Answer
See explanations.
Work Step by Step
Step 1. We assume $\vec u=\langle u_x, u_y \rangle$ and $\vec v=\langle v_x, v_y \rangle$
Step 2. Use the projection formula, $proj_v\vec u=(\frac{\vec u\cdot\vec v}{|\vec v|^2})\vec v=(\frac{u_xv_x+u_yv_y}{v_x^2+v_y^2}
)\langle v_x, v_y \rangle$
Step 3. Calculate vector difference $\vec u-proj_v\vec u=\langle u_x-(\frac{u_xv_x+u_yv_y}{v_x^2+v_y^2})v_x, u_y-(\frac{u_xv_x+u_yv_y}{v_x^2+v_y^2})v_y \rangle$
Step 4. Calculate the dot product of the above two vectors: $(proj_v\vec u)\cdot(\vec u-proj_v\vec u)
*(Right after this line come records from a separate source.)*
/-- R168: an append that takes a queue's depth to its warning level, above 0, sets WARN of the destination, and removals
never do. Over commands (R105, R117, R118, R121, R136, R177): where WARN goes from clear to set, the queue ends as what the
command left of it, `kept`, with the entries that the command appended, `late`, behind it, and these took its depth from
below the level to the level or above it. Each of these is of a sheet that the command settled, so that it left a settlement
order at its head, or of the held sheet that a RESOLVE released. BATCH_ABORT alone settles sheets before it removes entries:
it can append `early` entries, of sheets that left one lane's settlement order and are not of the batch it aborts. That it
retries waiting sheets only after all its removals, so that what it then appends is counted from the depth left by all of
them, is the model's choice (log 11). -/
def Obligations.WarnSetAtLevel : Prop :=
  ∀ (s : State) (x : Fin 16),
    (∀ e : DeliveryEntry,
      ((appendEntry s (x, e)).dest x).queue = (s.dest x).queue ++ [e] ∧
      (appendEntry s (x, e)).flag (.dest x .warn) = (s.flag (.dest x .warn) ||
        (decide (0 < (s.dest x).warn) && decide ((s.dest x).queue.length = (s.dest x).warn - 1))) ∧
      (∀ y : Fin 16, y ≠ x → (appendEntry s (x, e)).flag (.dest y .warn) = s.flag (.dest y .warn))) ∧
    (∀ (p : Port) (id : Nat) (y : Fin 16) (e : DeliveryEntry),
      (endCurrent p y s).flag (.dest x .warn) = s.flag (.dest x .warn) ∧
      (removeUndelivered y s e).flag (.dest x .warn) = s.flag (.dest x .warn) ∧
      (closeDest y s).flag (.dest x .warn) = s.flag (.dest x .warn) ∧
      (abortDest id s y).flag (.dest x .warn) = s.flag (.dest x .warn)) ∧
    (∀ (c : Instr) (t : State), exec c s = .next t → s.flag (.dest x .warn) = false → t.flag (.dest x .warn) = true →
      ∃ early kept late : List DeliveryEntry,
        (early ≠ [] → c = .batchAbort ∧ ∃ l, settledFrom c l s t (early.map DeliveryEntry.sheet)) ∧
        (∀ d, s.dirQueue.head? = some d → ∀ e ∈ early, entryBatch s e ≠ some (rd d.params 0 2)) ∧
        (∀ e ∈ late, (∃ l, settledFrom c l s t [e.sheet]) ∨
          ((c = .resolveAccept ∨ c = .resolveReview) ∧ (∃ h ∈ s.held, h.tag = e.sheet) ∧
            ∀ h ∈ t.held, h.tag ≠ e.sheet)) ∧
        kept.Sublist ((s.dest x).queue ++ early) ∧ (t.dest x).queue = kept ++ late ∧
        (((s.dest x).queue.length < (s.dest x).warn ∧
            (s.dest x).warn ≤ (s.dest x).queue.length + early.length) ∨
          (kept.length < (s.dest x).warn ∧ (s.dest x).warn ≤ kept.length + late.length)))
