@[simp] theorem State.modDest_reportStation (s : State) (d : Fin 16) (f : Dest → Dest) : (s.modDest d f).reportStation = s.reportStation := rfl

@[simp] theorem State.modDest_notices (s : State) (d : Fin 16) (f : Dest → Dest) : (s.modDest d f).notices = s.notices := rfl

@[simp] theorem State.modDest_pendingLost (s : State) (d : Fin 16) (f : Dest → Dest) : (s.modDest d f).pendingLost = s.pendingLost := rfl

@[simp] theorem State.modDest_lostCount (s : State) (d : Fin 16) (f : Dest → Dest) : (s.modDest d f).lostCount = s.lostCount := rfl

@[simp] theorem State.modDest_straps (s : State) (d : Fin 16) (f : Dest → Dest) : (s.modDest d f).straps = s.straps := rfl

@[simp] theorem State.modDest_usPhase (s : State) (d : Fin 16) (f : Dest → Dest) : (s.modDest d f).usPhase = s.usPhase := rfl

@[simp] theorem State.modDest_freeIndex (s : State) (d : Fin 16) (f : Dest → Dest) : (s.modDest d f).freeIndex = s.freeIndex := rfl

@[simp] theorem State.modDest_pending (s : State) (d : Fin 16) (f : Dest → Dest) : (s.modDest d f).pending = s.pending := rfl

/-! ### setFlag -/

@[simp] theorem State.setFlag_lanes (s : State) (f : Flag) (b : Bool) : (s.setFlag f b).lanes = s.lanes := rfl

@[simp] theorem State.setFlag_profiles (s : State) (f : Flag) (b : Bool) : (s.setFlag f b).profiles = s.profiles := rfl

@[simp] theorem State.setFlag_sheets (s : State) (f : Flag) (b : Bool) : (s.setFlag f b).sheets = s.sheets := rfl

@[simp] theorem State.setFlag_free (s : State) (f : Flag) (b : Bool) : (s.setFlag f b).free = s.free := rfl

@[simp] theorem State.setFlag_reserved (s : State) (f : Flag) (b : Bool) : (s.setFlag f b).reserved = s.reserved := rfl

@[simp] theorem State.setFlag_allocated (s : State) (f : Flag) (b : Bool) : (s.setFlag f b).allocated = s.allocated := rfl

@[simp] theorem State.setFlag_lowMark (s : State) (f : Flag) (b : Bool) : (s.setFlag f b).lowMark = s.lowMark := rfl

@[simp] theorem State.setFlag_directory (s : State) (f : Flag) (b : Bool) : (s.setFlag f b).directory = s.directory := rfl

@[simp] theorem State.setFlag_dram (s : State) (f : Flag) (b : Bool) : (s.setFlag f b).dram = s.dram := rfl

@[simp] theorem State.setFlag_held (s : State) (f : Flag) (b : Bool) : (s.setFlag f b).held = s.held := rfl

@[simp] theorem State.setFlag_batches (s : State) (f : Flag) (b : Bool) : (s.setFlag f b).batches = s.batches := rfl

@[simp] theorem State.setFlag_lastReport (s : State) (f : Flag) (b : Bool) : (s.setFlag f b).lastReport = s.lastReport := rfl

@[simp] theorem State.setFlag_separators (s : State) (f : Flag) (b : Bool) : (s.setFlag f b).separators = s.separators := rfl

@[simp] theorem State.setFlag_bank0 (s : State) (f : Flag) (b : Bool) : (s.setFlag f b).bank0 = s.bank0 := rfl

@[simp] theorem State.setFlag_bank1 (s : State) (f : Flag) (b : Bool) : (s.setFlag f b).bank1 = s.bank1 := rfl

@[simp] theorem State.setFlag_activeBank (s : State) (f : Flag) (b : Bool) : (s.setFlag f b).activeBank = s.activeBank := rfl

@[simp] theorem State.setFlag_dests (s : State) (f : Flag) (b : Bool) : (s.setFlag f b).dests = s.dests := rfl

@[simp] theorem State.setFlag_portA (s : State) (f : Flag) (b : Bool) : (s.setFlag f b).portA = s.portA := rfl

@[simp] theorem State.setFlag_portB (s : State) (f : Flag) (b : Bool) : (s.setFlag f b).portB = s.portB := rfl

@[simp] theorem State.setFlag_dirQueue (s : State) (f : Flag) (b : Bool) : (s.setFlag f b).dirQueue = s.dirQueue := rfl

@[simp] theorem State.setFlag_mask (s : State) (f : Flag) (b : Bool) : (s.setFlag f b).mask = s.mask := rfl

@[simp] theorem State.setFlag_reportStation (s : State) (f : Flag) (b : Bool) : (s.setFlag f b).reportStation = s.reportStation := rfl

@[simp] theorem State.setFlag_notices (s : State) (f : Flag) (b : Bool) : (s.setFlag f b).notices = s.notices := rfl

@[simp] theorem State.setFlag_pendingLost (s : State) (f : Flag) (b : Bool) : (s.setFlag f b).pendingLost = s.pendingLost := rfl

@[simp] theorem State.setFlag_lostCount (s : State) (f : Flag) (b : Bool) : (s.setFlag f b).lostCount = s.lostCount := rfl

@[simp] theorem State.setFlag_straps (s : State) (f : Flag) (b : Bool) : (s.setFlag f b).straps = s.straps := rfl

@[simp] theorem State.setFlag_usPhase (s : State) (f : Flag) (b : Bool) : (s.setFlag f b).usPhase = s.usPhase := rfl

@[simp] theorem State.setFlag_freeIndex (s : State) (f : Flag) (b : Bool) : (s.setFlag f b).freeIndex = s.freeIndex := rfl

@[simp] theorem State.setFlag_pending (s : State) (f : Flag) (b : Bool) : (s.setFlag f b).pending = s.pending := rfl

/-! ### modPort -/

@[simp] theorem State.modPort_lanes (s : State) (p : Port) (f : PortState → PortState) : (s.modPort p f).lanes = s.lanes := by
  cases p <;> rfl

@[simp] theorem State.modPort_profiles (s : State) (p : Port) (f : PortState → PortState) : (s.modPort p f).profiles = s.profiles := by
  cases p <;> rfl

@[simp] theorem State.modPort_sheets (s : State) (p : Port) (f : PortState → PortState) : (s.modPort p f).sheets = s.sheets := by
  cases p <;> rfl

@[simp] theorem State.modPort_free (s : State) (p : Port) (f : PortState → PortState) : (s.modPort p f).free = s.free := by
  cases p <;> rfl

@[simp] theorem State.modPort_reserved (s : State) (p : Port) (f : PortState → PortState) : (s.modPort p f).reserved = s.reserved := by
  cases p <;> rfl

@[simp] theorem State.modPort_allocated (s : State) (p : Port) (f : PortState → PortState) : (s.modPort p f).allocated = s.allocated := by
  cases p <;> rfl

@[simp] theorem State.modPort_lowMark (s : State) (p : Port) (f : PortState → PortState) : (s.modPort p f).lowMark = s.lowMark := by
  cases p <;> rfl

@[simp] theorem State.modPort_directory (s : State) (p : Port) (f : PortState → PortState) : (s.modPort p f).directory = s.directory := by
  cases p <;> rfl

@[simp] theorem State.modPort_dram (s : State) (p : Port) (f : PortState → PortState) : (s.modPort p f).dram = s.dram := by
  cases p <;> rfl

@[simp] theorem State.modPort_held (s : State) (p : Port) (f : PortState → PortState) : (s.modPort p f).held = s.held := by
  cases p <;> rfl

@[simp] theorem State.modPort_batches (s : State) (p : Port) (f : PortState → PortState) : (s.modPort p f).batches = s.batches := by
  cases p <;> rfl

@[simp] theorem State.modPort_lastReport (s : State) (p : Port) (f : PortState → PortState) : (s.modPort p f).lastReport = s.lastReport := by
  cases p <;> rfl

@[simp] theorem State.modPort_separators (s : State) (p : Port) (f : PortState → PortState) : (s.modPort p f).separators = s.separators := by
  cases p <;> rfl

@[simp] theorem State.modPort_bank0 (s : State) (p : Port) (f : PortState → PortState) : (s.modPort p f).bank0 = s.bank0 := by
  cases p <;> rfl

@[simp] theorem State.modPort_bank1 (s : State) (p : Port) (f : PortState → PortState) : (s.modPort p f).bank1 = s.bank1 := by
  cases p <;> rfl

@[simp] theorem State.modPort_activeBank (s : State) (p : Port) (f : PortState → PortState) : (s.modPort p f).activeBank = s.activeBank := by
  cases p <;> rfl

@[simp] theorem State.modPort_dests (s : State) (p : Port) (f : PortState → PortState) : (s.modPort p f).dests = s.dests := by
  cases p <;> rfl

@[simp] theorem State.modPort_dirQueue (s : State) (p : Port) (f : PortState → PortState) : (s.modPort p f).dirQueue = s.dirQueue := by
  cases p <;> rfl

@[simp] theorem State.modPort_flags (s : State) (p : Port) (f : PortState → PortState) : (s.modPort p f).flags = s.flags := by
  cases p <;> rfl

@[simp] theorem State.modPort_mask (s : State) (p : Port) (f : PortState → PortState) : (s.modPort p f).mask = s.mask := by
  cases p <;> rfl

@[simp] theorem State.modPort_reportStation (s : State) (p : Port) (f : PortState → PortState) : (s.modPort p f).reportStation = s.reportStation := by
  cases p <;> rfl

@[simp] theorem State.modPort_notices (s : State) (p : Port) (f : PortState → PortState) : (s.modPort p f).notices = s.notices := by
  cases p <;> rfl

@[simp] theorem State.modPort_pendingLost (s : State) (p : Port) (f : PortState → PortState) : (s.modPort p f).pendingLost = s.pendingLost := by
  cases p <;> rfl

@[simp] theorem State.modPort_lostCount (s : State) (p : Port) (f : PortState → PortState) : (s.modPort p f).lostCount = s.lostCount := by
  cases p <;> rfl
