/-- R105, R106: behind a cursor that stays, or alone while its batch is not aborting, the unexpected sheet stays. -/
theorem settleLane_strangerChecked {s : State} {l : Fin 8} (n : Fin 8) {id : Nat} {b : Batch} (k : Nat)
    (hb : s.batch? id = some b) (fresh : s.sheet? (freshTag s l) = none) (stays : cursorStays s l)
    (waits : (s.lane l).settleOrder ≠ [] ∨ b.state ≠ .aborted) :
    settleLane l (strangerChecked l n id b k s) = strangerChecked l n id b k s := by
  set t := strangerChecked l n id b k s with ht
  have sheets : ∀ u, t.sheet? u = (strangerTaken l n id b k s).sheet? u := by
    intro u
    rw [ht, strangerChecked]
    split <;> rfl
  have batches : ∀ i, t.batchOf i = (strangerTaken l n id b k s).batchOf i := by
    intro i
    rw [ht, strangerChecked]
    split <;> rfl
  have order : (t.lane l).settleOrder = (s.lane l).settleOrder ++ [freshTag s l] := by
    have taken : ((strangerTaken l n id b k s).lane l).settleOrder = (s.lane l).settleOrder ++ [freshTag s l] := by
      rw [lane_strangerTaken]
      dsimp only
      split
      · unfold Lane.fedOut
        dsimp only
        split <;> rfl
      · rfl
    rw [← taken, ht, strangerChecked]
    split
    · rw [haltedFor, State.lane_setFlag, State.lane_modLane_same]
      rfl
    · rfl
  have aborting : ∀ i, decide ((t.batchOf i).state = .aborted) = decide ((s.batchOf i).state = .aborted) := fun i => by
    rw [batches]
    exact batchOf_strangerTaken l n id b k s (fun c => decide (c.state = .aborted)) (Batch.counted_aborted b) i
  have sides : ∀ i, (t.batchOf i).sides = (s.batchOf i).sides := fun i => by
    rw [batches]
    exact batchOf_strangerTaken l n id b k s Batch.sides (fun _ => rfl) i
  refine settleLane_of_newest stays order (fun u q hu hq => ⟨q, ?_, .of_batch (aborting _) (sides _)⟩) fun empty => ?_
  · rw [sheets]
    exact sheet?_strangerTaken_of_live n id b k hq
  · have running : batchAborting t (unexpectedSheet (freshTag s l) id k (s.lane l).counter) = false := by
      unfold batchAborting
      rw [aborting, State.batchOf, show s.batch? (unexpectedSheet (freshTag s l) id k (s.lane l).counter).batch = some b
        from hb]
      exact decide_eq_false (waits.resolve_left (fun j => j empty))
    refine examine_of_no_trail (by rw [order, empty]; rfl) (by rw [sheets, sheet?_strangerTaken_same n id b k fresh]) ?_ rfl
      running rfl rfl
    simp [unexpectedSheet, Sheet.create]

/-- R52: with the sheet table full, an unexpected lead is a halt cause. -/
theorem unexpectedLead_of_full {s : State} {l : Fin 8} {id : Nat} (active : s.activeBatch l = some id)
    (full : 128 ≤ s.sheets.length) : unexpectedLead l s = halt l .tableFull s := by
  have noRoom : ¬ tableHasRoom s = true := fun room => Nat.not_lt.mpr full ((tableHasRoom_iff s).mp room)
  unfold unexpectedLead
  simp only [active, if_neg noRoom]

/-- Settles O42: with a picking sheet and without, the lane before the examination of its cursor is the claim's, and a
cursor that stays leaves it so. -/
theorem leadOpensGate : Obligations.LeadOpensGate := by
  intro s l n hn ha counter captured entered last counted ended halted
  refine ⟨fun rest => ?_, fun attributing room => ⟨?_, ?_, ?_⟩⟩
  · rw [exec_lead hn ha, if_neg (by rw [rest]; decide)]
    rfl
  · intro g r b picking hr hb hlast led
    have led_eq : led = pickTaken l n g r.batch b s := rfl
    have run : exec (.lead l) s = .next (kickPorts (settleLane l led)) := by
      rw [exec_lead_attributed hn ha attributing room, picking, led_eq, ← pickedLead_eq n hr hb hlast]
    refine ⟨⟨_, _, run, rfl, rfl⟩, fun stays head waits => ⟨_, run, ?_⟩⟩
    rw [interior_kickPorts, led_eq, settleLane_pickTaken hr hb stays head waits]
  · intro id b picking active hb space reserve joined
    have fresh := freshTag_absent l space
    have joined_eq : joined (freshTag s l) = strangerChecked l n id b reserve s := by
      unfold strangerChecked strangerTaken
      rw [lowered_eq_ite]
      rfl
    have left := (interior_kickPorts _).trans (interior_unexpectedLead n active hb space)
    refine ⟨_, kickPorts (settleLane l (joined (freshTag s l))), freshTag s l,
      (exec_lead_attributed hn ha attributing room).trans (by rw [picking]), rfl, fresh, freshTag_of_free, rfl, ?_,
      fun stays waits => ?_⟩
    · rw [left, interior_kickPorts, joined_eq]
    · rw [left, joined_eq]
      exact congrArg State.interior (settleLane_strangerChecked n _ hb fresh stays waits)
  · intro id picking active full
    set u := s.modLane l (Lane.leadSensed n) with hu
    have lane : u.lane l = (s.lane l).leadSensed n := State.lane_modLane_same _ _ _
    have activeU : u.activeBatch l = some id :=
      (activeBatch_of_parts (s := u) (t := s) (by rw [lane]; rfl) rfl).trans active
    have run : exec (.lead l) s = .next (kickPorts (halt l .tableFull u)) := by
      rw [exec_lead_attributed hn ha attributing room, picking, ← unexpectedLead_of_full activeU full]
    have halts : haltsIn .tableFull (u.lane l).state = true ↔ (s.lane l).state ≠ .halted := by
      rw [lane]
      exact haltsIn_tableFull attributing
    refine ⟨fun running => ⟨_, run, ?_⟩, fun stopped => ⟨_, run, ?_⟩⟩
    · rw [interior_kickPorts, interior_halt_of_haltsIn (halts.mpr running)]
      rfl
    · rw [interior_kickPorts, halt_of_not_haltsIn (Bool.eq_false_iff.mpr fun k => halts.mp k stopped)]
      rfl

end Sys2Proof.Machine
end

section
/-!
PROOF. TRAIL: at rest, with no gate holder, with one already settled, and the measurement of an unsettled one (R5, R7, R24 to
R29, R54, R55, R105).
-/

namespace Sys2Proof.Machine

/-! ### The edge -/

/-- A lane with the edge of a trail sensed on line `n` and captured (R5, R71). -/
def Lane.trailSensed (n : Fin 8) (x : Lane) : Lane :=
  { x.setLine n { x.line n with sensed := (x.line n).activeLevel.opposite } with lastTrail := x.counter }

theorem exec_trail {s : State} {l n : Fin 8} (hn : (s.lane l).lineWith .entry = some n)
    (ha : ((s.lane l).line n).isActive = true) :
    exec (.trail l) s = .next (match (s.lane l).gateHolder with
      | none => s.modLane l (Lane.trailSensed n)
      | some g => if (s.lane l).state.attributing = true then
          kickPorts (attributeTrail l g (s.modLane l (Lane.trailSensed n))) else s.modLane l (Lane.trailSensed n)) := by
  change execTrail l s = _
  unfold execTrail
  rw [Lane.edgeTo_inactive hn ha]
  rfl

/-- R7: with no gate holder, or at rest, a trail is captured alone. -/
theorem exec_trail_alone {s : State} {l n : Fin 8} (hn : (s.lane l).lineWith .entry = some n)
    (ha : ((s.lane l).line n).isActive = true)
    (h : (s.lane l).state.attributing = false ∨ (s.lane l).gateHolder = none) :
    exec (.trail l) s = .next (s.modLane l (Lane.trailSensed n)) := by
  rw [exec_trail hn ha]
  cases holder : (s.lane l).gateHolder with
  | none => rfl
  | some g =>
    have rest : (s.lane l).state.attributing = false := h.resolve_right (by simp [holder])
    simp [rest]

/-! ### The gate holder's trail (R7, R10, R14, R55) -/

/-- The state with the trail of gate holder `g` captured and attributed, its sheet not yet written. -/
def trailPassed (l n : Fin 8) (g : Tag) (s : State) : State :=
  (s.modLane l (Lane.trailSensed n)).modLane l (Lane.takeTrail g)

theorem lane_trailPassed (l n : Fin 8) (g : Tag) (s : State) :
    (trailPassed l n g s).lane l = ((s.lane l).trailSensed n).takeTrail g := by
  rw [trailPassed, State.lane_modLane_same, State.lane_modLane_same]

/-- The state with the measurement of sheet `r` at its trail written (R13, R24 to R29, R36). -/
def trailWritten (l n : Fin 8) (r : Sheet) (s : State) : State :=
  (trailComputation l r (s.lane l).counter (trailPassed l n r.tag s)).modSheet r.tag (fun q =>
    { q with imageDeadline := some (armAt (s.lane l).counter (s.lane l).config.imageWindow) })

/-- All that the attribution of a trail does (R7, R24, R54, R111). -/
theorem attributeTrail_eq (l n : Fin 8) (g : Tag) (s : State) :
    attributeTrail l g (s.modLane l (Lane.trailSensed n)) =
      match s.sheet? g with
      | none => trailPassed l n g s
      | some r =>
        if r.state.unsettled = true then settleLane l (doubleFeedCheck l g (trailWritten l n r s))
        else (trailPassed l n g s).modSheet g (fun q => { q with trail := some (s.lane l).counter }) := by
  unfold attributeTrail
  rw [State.sheet?_modLane, State.lane_modLane_same]
  cases hr : s.sheet? g with
  | none => rfl
  | some r =>
    obtain rfl := State.tag_of_sheet? hr
    rfl

theorem exec_trail_attributed {s : State} {l n : Fin 8} {g : Tag} (hn : (s.lane l).lineWith .entry = some n)
    (ha : ((s.lane l).line n).isActive = true) (attributing : (s.lane l).state.attributing = true)
    (holder : (s.lane l).gateHolder = some g) :
    exec (.trail l) s = .next (kickPorts (match s.sheet? g with
      | none => trailPassed l n g s
      | some r =>
        if r.state.unsettled = true then settleLane l (doubleFeedCheck l g (trailWritten l n r s))
        else (trailPassed l n g s).modSheet g (fun q => { q with trail := some (s.lane l).counter }))) := by
  rw [exec_trail hn ha, holder, ← attributeTrail_eq]
  exact congrArg Host.Outcome.next (if_pos attributing)

/-! ### The measured sheet -/

/-- What the trail computation makes of record `r` (R25 to R29), with the image deadline armed (R13). -/
def Sheet.measured (x : Lane) (base : Nat) (r : Sheet) (q : Sheet) : Sheet :=
  let len := sheetLength (elapsed (r.lead.getD 0) x.counter) x.config.pitch
  { q with
    trail := some x.counter, length := some len, findings := trailFindings x.acc len r.findings, state := .imaging
    samples := some ⟨x.acc.m, x.acc.n, x.acc.longest, x.acc.ratio base⟩
    imageDeadline := some (armAt x.counter x.config.imageWindow) }

theorem State.modSheet_after_modProfile_modLane (s : State) (g : Tag) (f : Sheet → Sheet) (i : Fin 16)
    (p : Profile → Profile) (l : Fin 8) (k : Lane → Lane) :
    ((s.modProfile i p).modLane l k).modSheet g f = ((s.modSheet g f).modProfile i p).modLane l k := rfl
=(\frac{u_xv_x+u_yv_y}{v_x^2+v_y^2})(u_xv_x-(\frac{u_xv_x+u_yv_y}{v_x^2+v_y^2})v_x^2+u_yv_y-(\frac{u_xv_x+u_yv_y}{v_x^2+v_y^2})v_y^2)=0$ (note that the denominator $v_x^2+v_y^2$ will be cancelled after combining the second and fourth terms)
Step 5. We proved that the two vectors are orthogonal as their dot product is zero.